In an environment where the Reserve Bank of New Zealand has been cautiously cutting and term deposits are starting to compress, a 5.66% yield from a tenanted hospital portfolio looks reasonable rather than spectacular. The analyst consensus target on Stockopedia sits at NZ$2.09, about 10.74% above the current price. Simply Wall St estimates fair value about 9.9% above where the units trade. None of those numbers are heroic, but for a defensive REIT, they don’t need to be.

The financials, to be honest, are where the picture gets less reassuring. The most recent half-year net income came in at negative NZ$74 million, widening from a NZ$11.93 million loss the period before. That looks alarming until you understand the mechanics of REIT accounting.
Every reporting period, property values are marked to fair-value estimations, and the carrying value of buildings decreases on paper as capitalization rates rise due to higher long-term interest rates. That accounting hit can be enormous even when the rental income remains completely intact.
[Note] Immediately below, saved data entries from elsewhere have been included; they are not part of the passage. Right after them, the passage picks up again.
-- ==== Sys2Proof/Machine/Flags.lean ====
section
/-! DEFINITION. Machine/Flags.lean: every status value the block computes: the sticky-bit table (R22), the IRQ level
(R308), the synthesized RR0 (R201), and the values that the divisor formula gives (R241). -/

namespace Sys2Proof.Machine

/-- A condition class (R10). The special condition shares the receive bit and never fires (R300, R305). -/
inductive Cond where
  | ext
  | tx
  | rx
deriving DecidableEq, Repr

/-- A condition mask: a subset of the three classes (R10). -/
structure CondMask where
  ext : Bool := false
  tx : Bool := false
  rx : Bool := false
deriving DecidableEq, Repr

/-- `EXT_MASK`, the set of external-status bits (R5). -/
def extMask (cfg : Cfg) : Byte := cfg.rr0Dcd ||| cfg.rr0Cts ||| cfg.rr0Underrun

/-- `sticky(c, k)`, the table of R22. -/
def sticky : Channel → Cond → Byte
  | .A, .ext => 0x08#8
  | .A, .tx => 0x10#8
  | .A, .rx => 0x20#8
  | .B, .ext => 0x01#8
  | .B, .tx => 0x02#8
  | .B, .rx => 0x04#8

/-- The sticky bits of the classes of a mask. -/
def stickyMask (c : Channel) (m : CondMask) : Byte :=
  (if m.ext then sticky c .ext else 0#8) ||| (if m.tx then sticky c .tx else 0#8) ||| (if m.rx then sticky c .rx else 0#8)

/-- The level of the IRQ line: master enable and some sticky bit set (R308). -/
def irqLevel (s : State) : Bool := s.mie && s.rr3 != 0#8

/-- RR0 as a read gives it (R201): the external-status byte with the latched bits taken from the snapshot, and the two
emptiness flags. -/
def rr0Value (cfg : Cfg) (ch : ChannelState) : Byte :=
  ((ch.rrs 0 &&& ~~~ch.statusLatchMask) ||| (ch.statusLatchValue &&& ch.statusLatchMask))
    ||| (if ch.rxdEmpty then 0#8 else cfg.rr0RxAvail)
    ||| (if ch.txdEmpty then cfg.rr0TxEmpty else 0#8)

/-- `full(q)` (R92): the queue holds `RING_CAP - 1` bytes. -/
def ringFull (cfg : Cfg) (q : List Byte) : Bool := q.length == cfg.ringCap - 1

/-! ### The divisor formula (R241) -/

/-- `mult`: the clock multiplier, forced to 1 in synchronous mode. -/
def formatMult (cfg : Cfg) (ch : ChannelState) : Nat :=
  if syncMode cfg (ch.wr 4) then 1 else (clockModeMultiplier cfg (ch.wr 4)).toNat

/-- `divisor_raw`: clock units in one bit time. -/
def divisorRaw (cfg : Cfg) (ch : ChannelState) : Nat :=
  2 * formatMult cfg ch * (timeConstant cfg (ch.wr 12) (ch.wr 13) + 2)

/-- `d`: clock units in one character, 16384 with the generator off. -/
def newDivisor (cfg : Cfg) (ch : ChannelState) : Nat :=
  if brgEnabled cfg (ch.wr 14) then
    ((2 * bitsPerCharOf cfg (ch.wr 3) (ch.wr 5) + stopBitsX2Of cfg (ch.wr 4) + 2) * divisorRaw cfg ch) / 2
      + (if parityOf cfg (ch.wr 4) = .none then 0 else divisorRaw cfg ch)
  else 16384

/-- `new_bps`: the clock divided by the bit time, rounded down; 0 with the generator off. -/
def newBps (cfg : Cfg) (c : Channel) (ch : ChannelState) : Nat :=
  if brgEnabled cfg (ch.wr 14) then clockRate cfg c (ch.wr 14) / divisorRaw cfg ch else 0

end Sys2Proof.Machine
end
The trailing EPS of -NZ$0.124 is a function of this revaluation cycle more than a function of operational performance. Whether the cycle has reached the bottom is the more important question, and reasonable people disagree.
What’s striking, comparing Vital to the broader NZX 50, is how isolated its underperformance has been. The New Zealand market, as a whole, returned about 4.6% over the past year. The NZ Health Care REITs subsector returned 27.4%. VHP, in that same window, was down roughly 4.4%. That kind of divergence inside what should be a similar peer group suggests something structural, not just macro.
It’s possible that other healthcare REITs have better-positioned debt profiles, or that Vital’s Australian assets are being more aggressively repriced, or that the trust’s pipeline of new development projects has come under more scrutiny. None of those explanations are publicly confirmed. But there’s a sense, talking to sector specialists in Auckland, that the market is waiting to see how Vital handles the next two earnings updates before deciding whether the gap closes or widens.